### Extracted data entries
────────────────────

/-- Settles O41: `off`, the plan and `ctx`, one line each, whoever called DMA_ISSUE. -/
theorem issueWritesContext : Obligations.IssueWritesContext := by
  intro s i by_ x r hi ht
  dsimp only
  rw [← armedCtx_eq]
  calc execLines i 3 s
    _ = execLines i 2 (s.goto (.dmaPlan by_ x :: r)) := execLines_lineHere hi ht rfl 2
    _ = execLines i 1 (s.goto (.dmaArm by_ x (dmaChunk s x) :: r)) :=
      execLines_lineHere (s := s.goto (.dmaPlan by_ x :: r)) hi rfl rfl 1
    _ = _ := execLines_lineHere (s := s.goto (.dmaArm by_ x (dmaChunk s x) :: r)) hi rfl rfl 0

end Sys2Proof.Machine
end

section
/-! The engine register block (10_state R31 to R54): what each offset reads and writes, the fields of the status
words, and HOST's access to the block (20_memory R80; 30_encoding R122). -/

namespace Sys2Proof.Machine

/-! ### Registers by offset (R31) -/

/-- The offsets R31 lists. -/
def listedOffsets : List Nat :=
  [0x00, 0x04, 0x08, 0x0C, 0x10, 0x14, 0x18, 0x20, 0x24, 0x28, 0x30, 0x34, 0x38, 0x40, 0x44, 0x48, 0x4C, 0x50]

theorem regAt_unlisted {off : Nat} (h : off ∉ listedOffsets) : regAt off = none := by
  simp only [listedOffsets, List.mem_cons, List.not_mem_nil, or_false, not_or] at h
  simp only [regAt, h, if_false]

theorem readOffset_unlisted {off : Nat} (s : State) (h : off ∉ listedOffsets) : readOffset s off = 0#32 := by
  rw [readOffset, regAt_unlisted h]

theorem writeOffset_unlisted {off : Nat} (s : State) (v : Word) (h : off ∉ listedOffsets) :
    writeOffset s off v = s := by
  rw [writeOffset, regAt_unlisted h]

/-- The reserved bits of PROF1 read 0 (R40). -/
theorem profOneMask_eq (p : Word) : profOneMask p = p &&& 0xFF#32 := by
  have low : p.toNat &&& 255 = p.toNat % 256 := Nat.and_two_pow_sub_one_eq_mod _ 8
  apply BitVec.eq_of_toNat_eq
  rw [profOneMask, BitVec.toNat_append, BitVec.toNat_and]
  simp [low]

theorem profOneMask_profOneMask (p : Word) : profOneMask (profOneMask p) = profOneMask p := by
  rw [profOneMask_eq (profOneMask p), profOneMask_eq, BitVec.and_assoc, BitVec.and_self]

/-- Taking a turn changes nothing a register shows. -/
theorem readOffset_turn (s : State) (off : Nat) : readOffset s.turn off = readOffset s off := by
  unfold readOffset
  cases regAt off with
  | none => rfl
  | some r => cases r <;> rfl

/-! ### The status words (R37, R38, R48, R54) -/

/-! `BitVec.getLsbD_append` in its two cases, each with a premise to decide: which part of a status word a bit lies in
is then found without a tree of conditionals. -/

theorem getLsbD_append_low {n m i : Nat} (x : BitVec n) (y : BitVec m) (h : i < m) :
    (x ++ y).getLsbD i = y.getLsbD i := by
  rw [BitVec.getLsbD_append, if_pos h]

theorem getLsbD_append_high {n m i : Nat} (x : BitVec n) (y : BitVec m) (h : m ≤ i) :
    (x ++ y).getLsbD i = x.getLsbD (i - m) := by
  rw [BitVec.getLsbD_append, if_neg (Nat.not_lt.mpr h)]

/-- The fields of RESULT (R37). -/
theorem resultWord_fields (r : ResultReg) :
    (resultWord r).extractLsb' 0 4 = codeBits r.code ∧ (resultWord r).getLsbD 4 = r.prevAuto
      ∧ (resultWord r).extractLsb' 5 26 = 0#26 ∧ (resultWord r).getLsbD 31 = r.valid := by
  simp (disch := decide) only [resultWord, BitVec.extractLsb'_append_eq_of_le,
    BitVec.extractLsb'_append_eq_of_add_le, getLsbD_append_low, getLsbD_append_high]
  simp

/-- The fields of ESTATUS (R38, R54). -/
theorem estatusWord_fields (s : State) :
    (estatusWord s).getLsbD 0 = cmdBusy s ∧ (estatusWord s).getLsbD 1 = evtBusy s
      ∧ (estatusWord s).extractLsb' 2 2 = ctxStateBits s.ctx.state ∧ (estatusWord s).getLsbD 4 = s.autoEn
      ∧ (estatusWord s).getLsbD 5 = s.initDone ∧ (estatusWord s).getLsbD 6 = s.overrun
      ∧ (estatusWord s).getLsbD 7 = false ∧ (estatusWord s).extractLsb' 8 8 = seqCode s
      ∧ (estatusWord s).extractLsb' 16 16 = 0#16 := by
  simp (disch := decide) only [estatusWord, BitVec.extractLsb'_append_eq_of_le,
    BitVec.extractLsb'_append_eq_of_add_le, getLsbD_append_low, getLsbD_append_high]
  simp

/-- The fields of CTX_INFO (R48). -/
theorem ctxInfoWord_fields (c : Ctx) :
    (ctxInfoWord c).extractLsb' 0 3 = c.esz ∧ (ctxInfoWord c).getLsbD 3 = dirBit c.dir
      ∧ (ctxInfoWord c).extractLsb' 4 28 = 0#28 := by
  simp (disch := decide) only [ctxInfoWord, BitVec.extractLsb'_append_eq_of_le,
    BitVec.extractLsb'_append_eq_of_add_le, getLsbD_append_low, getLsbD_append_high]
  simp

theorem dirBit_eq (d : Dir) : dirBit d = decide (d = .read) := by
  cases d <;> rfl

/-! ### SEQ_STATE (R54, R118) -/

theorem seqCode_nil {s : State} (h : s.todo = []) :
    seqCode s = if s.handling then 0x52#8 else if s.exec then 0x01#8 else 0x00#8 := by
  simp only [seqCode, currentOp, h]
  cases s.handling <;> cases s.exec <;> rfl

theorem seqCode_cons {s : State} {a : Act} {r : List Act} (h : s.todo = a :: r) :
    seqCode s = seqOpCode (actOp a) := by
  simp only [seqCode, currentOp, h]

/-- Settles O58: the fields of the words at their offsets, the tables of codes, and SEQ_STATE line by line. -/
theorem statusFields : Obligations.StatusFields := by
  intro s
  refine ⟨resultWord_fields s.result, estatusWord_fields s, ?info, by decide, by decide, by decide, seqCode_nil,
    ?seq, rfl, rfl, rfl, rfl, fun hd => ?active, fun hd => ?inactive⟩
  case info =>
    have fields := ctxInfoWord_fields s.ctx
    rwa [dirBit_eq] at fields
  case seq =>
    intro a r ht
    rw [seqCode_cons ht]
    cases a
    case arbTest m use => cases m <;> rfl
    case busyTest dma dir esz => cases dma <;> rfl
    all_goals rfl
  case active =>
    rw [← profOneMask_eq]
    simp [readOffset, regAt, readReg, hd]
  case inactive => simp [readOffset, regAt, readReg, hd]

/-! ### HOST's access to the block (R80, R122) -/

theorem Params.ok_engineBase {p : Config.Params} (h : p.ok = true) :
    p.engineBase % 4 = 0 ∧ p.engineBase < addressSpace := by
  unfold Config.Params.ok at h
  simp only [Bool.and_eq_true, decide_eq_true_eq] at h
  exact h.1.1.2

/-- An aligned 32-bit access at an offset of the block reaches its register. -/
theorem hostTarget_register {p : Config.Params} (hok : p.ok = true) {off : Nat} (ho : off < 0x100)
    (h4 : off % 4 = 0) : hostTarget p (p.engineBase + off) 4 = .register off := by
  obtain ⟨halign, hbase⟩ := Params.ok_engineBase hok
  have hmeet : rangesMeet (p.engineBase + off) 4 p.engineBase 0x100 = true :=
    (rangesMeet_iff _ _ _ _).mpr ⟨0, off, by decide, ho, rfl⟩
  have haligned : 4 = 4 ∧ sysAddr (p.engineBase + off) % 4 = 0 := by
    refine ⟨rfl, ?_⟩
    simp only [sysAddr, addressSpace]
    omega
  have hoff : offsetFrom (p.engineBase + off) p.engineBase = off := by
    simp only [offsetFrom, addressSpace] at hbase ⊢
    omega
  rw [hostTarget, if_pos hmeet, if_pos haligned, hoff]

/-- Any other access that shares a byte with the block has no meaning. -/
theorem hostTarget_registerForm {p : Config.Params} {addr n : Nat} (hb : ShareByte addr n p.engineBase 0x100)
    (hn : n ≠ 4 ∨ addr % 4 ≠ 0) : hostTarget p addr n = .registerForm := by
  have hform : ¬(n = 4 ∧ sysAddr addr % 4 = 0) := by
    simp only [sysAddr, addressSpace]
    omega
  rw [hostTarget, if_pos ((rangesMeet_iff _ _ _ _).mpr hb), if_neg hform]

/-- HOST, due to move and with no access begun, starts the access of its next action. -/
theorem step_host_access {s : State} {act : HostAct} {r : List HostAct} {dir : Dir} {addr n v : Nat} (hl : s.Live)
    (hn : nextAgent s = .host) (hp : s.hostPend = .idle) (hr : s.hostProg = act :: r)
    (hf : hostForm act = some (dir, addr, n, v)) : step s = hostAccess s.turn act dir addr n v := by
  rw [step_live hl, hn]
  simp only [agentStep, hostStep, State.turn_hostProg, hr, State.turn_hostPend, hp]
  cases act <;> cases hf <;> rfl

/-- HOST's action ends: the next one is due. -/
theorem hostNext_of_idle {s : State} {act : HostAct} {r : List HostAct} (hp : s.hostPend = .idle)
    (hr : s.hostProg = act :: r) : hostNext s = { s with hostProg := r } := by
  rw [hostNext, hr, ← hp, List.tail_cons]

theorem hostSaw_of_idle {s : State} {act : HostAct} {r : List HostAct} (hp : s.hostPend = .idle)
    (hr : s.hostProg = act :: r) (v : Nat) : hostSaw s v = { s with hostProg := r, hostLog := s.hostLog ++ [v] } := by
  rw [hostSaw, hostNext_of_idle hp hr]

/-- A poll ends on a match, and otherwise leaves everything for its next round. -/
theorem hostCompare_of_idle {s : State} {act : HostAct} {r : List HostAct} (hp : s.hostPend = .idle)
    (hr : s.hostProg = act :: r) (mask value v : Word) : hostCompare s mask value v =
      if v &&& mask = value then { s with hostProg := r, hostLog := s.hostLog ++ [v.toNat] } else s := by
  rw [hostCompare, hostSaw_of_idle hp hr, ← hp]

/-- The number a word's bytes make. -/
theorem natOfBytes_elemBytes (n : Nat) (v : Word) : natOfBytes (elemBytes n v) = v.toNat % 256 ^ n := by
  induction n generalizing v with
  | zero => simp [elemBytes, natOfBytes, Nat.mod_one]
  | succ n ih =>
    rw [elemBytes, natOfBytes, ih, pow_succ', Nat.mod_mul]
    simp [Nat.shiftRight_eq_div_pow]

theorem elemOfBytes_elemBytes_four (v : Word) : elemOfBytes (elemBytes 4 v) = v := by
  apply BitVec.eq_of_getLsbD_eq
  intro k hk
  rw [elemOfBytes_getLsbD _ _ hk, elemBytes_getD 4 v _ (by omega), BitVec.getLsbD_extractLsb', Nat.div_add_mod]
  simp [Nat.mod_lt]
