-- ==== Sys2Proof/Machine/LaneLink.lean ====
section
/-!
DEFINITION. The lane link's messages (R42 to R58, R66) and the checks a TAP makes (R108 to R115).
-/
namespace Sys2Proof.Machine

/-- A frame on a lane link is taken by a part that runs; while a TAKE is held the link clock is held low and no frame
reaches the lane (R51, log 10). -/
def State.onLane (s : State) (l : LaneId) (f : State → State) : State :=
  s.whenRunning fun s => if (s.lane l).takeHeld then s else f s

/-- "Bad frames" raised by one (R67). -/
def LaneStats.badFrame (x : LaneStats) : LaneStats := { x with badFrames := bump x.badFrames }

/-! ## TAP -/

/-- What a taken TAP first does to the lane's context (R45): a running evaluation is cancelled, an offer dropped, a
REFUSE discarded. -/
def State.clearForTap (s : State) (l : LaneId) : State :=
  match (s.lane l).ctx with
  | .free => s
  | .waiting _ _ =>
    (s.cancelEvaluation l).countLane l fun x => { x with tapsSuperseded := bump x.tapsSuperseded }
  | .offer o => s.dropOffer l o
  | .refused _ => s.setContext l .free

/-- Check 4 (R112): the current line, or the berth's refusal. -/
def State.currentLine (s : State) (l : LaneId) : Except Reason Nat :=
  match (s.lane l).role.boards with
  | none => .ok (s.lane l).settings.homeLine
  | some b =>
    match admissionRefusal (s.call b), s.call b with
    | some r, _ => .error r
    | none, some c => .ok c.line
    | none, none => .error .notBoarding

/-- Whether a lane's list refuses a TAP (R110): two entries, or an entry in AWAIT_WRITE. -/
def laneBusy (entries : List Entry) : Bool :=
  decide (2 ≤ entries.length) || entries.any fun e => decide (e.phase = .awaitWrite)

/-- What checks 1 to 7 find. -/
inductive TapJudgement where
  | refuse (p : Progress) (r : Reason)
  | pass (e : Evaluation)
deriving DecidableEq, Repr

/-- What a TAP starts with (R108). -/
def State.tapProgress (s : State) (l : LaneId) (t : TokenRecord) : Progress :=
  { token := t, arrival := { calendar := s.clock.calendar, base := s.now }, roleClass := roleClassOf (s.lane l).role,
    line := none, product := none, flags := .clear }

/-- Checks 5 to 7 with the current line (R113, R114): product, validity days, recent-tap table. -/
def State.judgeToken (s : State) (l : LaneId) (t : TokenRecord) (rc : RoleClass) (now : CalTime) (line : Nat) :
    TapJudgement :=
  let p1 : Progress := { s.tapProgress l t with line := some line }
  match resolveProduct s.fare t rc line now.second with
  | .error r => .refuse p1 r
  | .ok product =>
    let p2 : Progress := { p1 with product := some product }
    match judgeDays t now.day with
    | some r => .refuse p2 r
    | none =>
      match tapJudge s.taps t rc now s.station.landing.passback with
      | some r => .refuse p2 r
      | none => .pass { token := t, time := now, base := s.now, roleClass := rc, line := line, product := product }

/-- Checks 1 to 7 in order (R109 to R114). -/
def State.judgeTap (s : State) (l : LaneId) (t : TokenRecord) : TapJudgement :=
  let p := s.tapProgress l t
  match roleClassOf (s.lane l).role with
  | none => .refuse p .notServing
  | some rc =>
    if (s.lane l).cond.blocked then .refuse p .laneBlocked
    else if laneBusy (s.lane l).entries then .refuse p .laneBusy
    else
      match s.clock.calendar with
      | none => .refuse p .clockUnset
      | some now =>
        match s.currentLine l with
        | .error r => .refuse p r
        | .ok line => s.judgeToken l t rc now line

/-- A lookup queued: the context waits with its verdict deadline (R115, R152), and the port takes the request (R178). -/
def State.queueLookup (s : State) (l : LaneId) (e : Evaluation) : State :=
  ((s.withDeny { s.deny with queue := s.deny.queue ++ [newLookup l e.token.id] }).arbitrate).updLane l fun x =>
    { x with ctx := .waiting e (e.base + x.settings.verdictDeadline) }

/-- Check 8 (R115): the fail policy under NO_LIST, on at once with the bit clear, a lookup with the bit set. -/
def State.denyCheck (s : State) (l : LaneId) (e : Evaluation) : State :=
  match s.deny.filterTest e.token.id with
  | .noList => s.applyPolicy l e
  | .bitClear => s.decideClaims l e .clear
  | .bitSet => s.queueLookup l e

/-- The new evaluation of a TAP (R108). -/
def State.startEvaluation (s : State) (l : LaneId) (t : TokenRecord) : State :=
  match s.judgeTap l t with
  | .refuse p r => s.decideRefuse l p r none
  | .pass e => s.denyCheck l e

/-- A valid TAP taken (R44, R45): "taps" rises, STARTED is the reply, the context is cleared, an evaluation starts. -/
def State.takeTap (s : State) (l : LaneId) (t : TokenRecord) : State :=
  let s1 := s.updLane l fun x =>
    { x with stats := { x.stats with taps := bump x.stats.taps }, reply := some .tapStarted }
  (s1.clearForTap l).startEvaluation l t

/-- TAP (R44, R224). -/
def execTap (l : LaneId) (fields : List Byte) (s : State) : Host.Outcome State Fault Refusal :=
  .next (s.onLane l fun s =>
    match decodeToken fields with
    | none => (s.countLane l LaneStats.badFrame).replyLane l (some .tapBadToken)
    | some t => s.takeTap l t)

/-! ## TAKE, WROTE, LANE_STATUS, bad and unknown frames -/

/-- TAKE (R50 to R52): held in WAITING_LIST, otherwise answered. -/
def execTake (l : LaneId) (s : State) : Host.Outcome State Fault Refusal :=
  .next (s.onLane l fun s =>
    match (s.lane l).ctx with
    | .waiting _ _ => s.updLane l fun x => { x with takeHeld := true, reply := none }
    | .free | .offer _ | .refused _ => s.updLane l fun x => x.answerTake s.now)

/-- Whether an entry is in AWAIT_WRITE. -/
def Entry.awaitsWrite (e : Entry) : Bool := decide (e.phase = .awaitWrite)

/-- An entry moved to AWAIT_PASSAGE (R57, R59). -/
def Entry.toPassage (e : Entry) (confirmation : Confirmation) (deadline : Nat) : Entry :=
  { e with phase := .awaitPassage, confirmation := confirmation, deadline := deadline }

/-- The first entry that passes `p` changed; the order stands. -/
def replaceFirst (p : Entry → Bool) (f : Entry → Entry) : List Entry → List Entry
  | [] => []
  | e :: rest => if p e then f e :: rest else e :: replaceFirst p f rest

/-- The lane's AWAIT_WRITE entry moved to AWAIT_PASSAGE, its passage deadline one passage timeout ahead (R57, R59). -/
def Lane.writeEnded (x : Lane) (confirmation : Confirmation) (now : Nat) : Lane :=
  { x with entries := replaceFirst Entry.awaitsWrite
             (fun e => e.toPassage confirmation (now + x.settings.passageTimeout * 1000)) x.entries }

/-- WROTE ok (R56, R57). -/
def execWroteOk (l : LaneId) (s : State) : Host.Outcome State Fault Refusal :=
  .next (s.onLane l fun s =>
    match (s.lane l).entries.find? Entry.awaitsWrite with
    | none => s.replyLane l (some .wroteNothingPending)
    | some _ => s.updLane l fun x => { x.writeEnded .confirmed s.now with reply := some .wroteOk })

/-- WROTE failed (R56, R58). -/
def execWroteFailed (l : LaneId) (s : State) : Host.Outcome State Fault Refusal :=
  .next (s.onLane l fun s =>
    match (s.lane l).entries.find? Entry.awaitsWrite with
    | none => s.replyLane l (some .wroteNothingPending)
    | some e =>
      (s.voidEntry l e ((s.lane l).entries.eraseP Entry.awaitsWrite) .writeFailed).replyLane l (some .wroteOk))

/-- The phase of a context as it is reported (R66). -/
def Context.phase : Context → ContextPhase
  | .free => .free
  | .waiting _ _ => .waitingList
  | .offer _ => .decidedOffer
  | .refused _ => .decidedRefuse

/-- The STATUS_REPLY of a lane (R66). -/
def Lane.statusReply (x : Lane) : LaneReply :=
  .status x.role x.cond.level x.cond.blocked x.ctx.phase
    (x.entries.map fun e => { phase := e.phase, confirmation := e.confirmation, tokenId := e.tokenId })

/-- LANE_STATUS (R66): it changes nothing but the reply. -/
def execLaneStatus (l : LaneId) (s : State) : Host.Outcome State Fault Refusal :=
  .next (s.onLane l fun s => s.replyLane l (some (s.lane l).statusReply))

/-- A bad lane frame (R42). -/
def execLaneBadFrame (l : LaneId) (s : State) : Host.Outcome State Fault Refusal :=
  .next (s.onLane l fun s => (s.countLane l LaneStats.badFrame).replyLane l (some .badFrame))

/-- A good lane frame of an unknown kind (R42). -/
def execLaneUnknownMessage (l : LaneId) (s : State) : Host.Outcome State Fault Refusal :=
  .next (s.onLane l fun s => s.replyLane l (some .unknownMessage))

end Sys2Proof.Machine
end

────────────────────

### Goal of the exercise
Above are the entries. Output exactly the lines beginning with the line that has "(hr : s.hostProg = act :: r) (mask" and ending with the line that has "c => .ok c.line".

### Written solution
    (hr : s.hostProg = act :: r) (mask value v : Word) : hostCompare s mask value v =
      if v &&& mask = value then { s with hostProg := r, hostLog := s.hostLog ++ [v.toNat] } else s := by
  rw [hostCompare, hostSaw_of_idle hp hr, ← hp]

/-- The number a word's bytes make. -/
theorem natOfBytes_elemBytes (n : Nat) (v : Word) : natOfBytes (elemBytes n v) = v.toNat % 256 ^ n := by
  induction n generalizing v with
  | zero => simp [elemBytes, natOfBytes, Nat.mod_one]
  | succ n ih =>
    rw [elemBytes, natOfBytes, ih, pow_succ', Nat.mod_mul]
    simp [Nat.shiftRight_eq_div_pow]

theorem elemOfBytes_elemBytes_four (v : Word) : elemOfBytes (elemBytes 4 v) = v := by
  apply BitVec.eq_of_getLsbD_eq
  intro k hk
  rw [elemOfBytes_getLsbD _ _ hk, elemBytes_getD 4 v _ (by omega), BitVec.getLsbD_extractLsb', Nat.div_add_mod]
  simp [Nat.mod_lt]
-- ==== Sys2Proof/Machine/LaneLink.lean ====
section
/-!
DEFINITION. The lane link's messages (R42 to R58, R66) and the checks a TAP makes (R108 to R115).
-/
namespace Sys2Proof.Machine

/-- A frame on a lane link is taken by a part that runs; while a TAKE is held the link clock is held low and no frame
reaches the lane (R51, log 10). -/
def State.onLane (s : State) (l : LaneId) (f : State → State) : State :=
  s.whenRunning fun s => if (s.lane l).takeHeld then s else f s

/-- "Bad frames" raised by one (R67). -/
def LaneStats.badFrame (x : LaneStats) : LaneStats := { x with badFrames := bump x.badFrames }

/-! ## TAP -/

/-- What a taken TAP first does to the lane's context (R45): a running evaluation is cancelled, an offer dropped, a
REFUSE discarded. -/
def State.clearForTap (s : State) (l : LaneId) : State :=
  match (s.lane l).ctx with
  | .free => s
  | .waiting _ _ =>
    (s.cancelEvaluation l).countLane l fun x => { x with tapsSuperseded := bump x.tapsSuperseded }
  | .offer o => s.dropOffer l o
  | .refused _ => s.setContext l .free

/-- Check 4 (R112): the current line, or the berth's refusal. -/
def State.currentLine (s : State) (l : LaneId) : Except Reason Nat :=
  match (s.lane l).role.boards with
  | none => .ok (s.lane l).settings.homeLine
  | some b =>
    match admissionRefusal (s.call b), s.call b with
    | some r, _ => .error r
    | none, some c => .ok c.line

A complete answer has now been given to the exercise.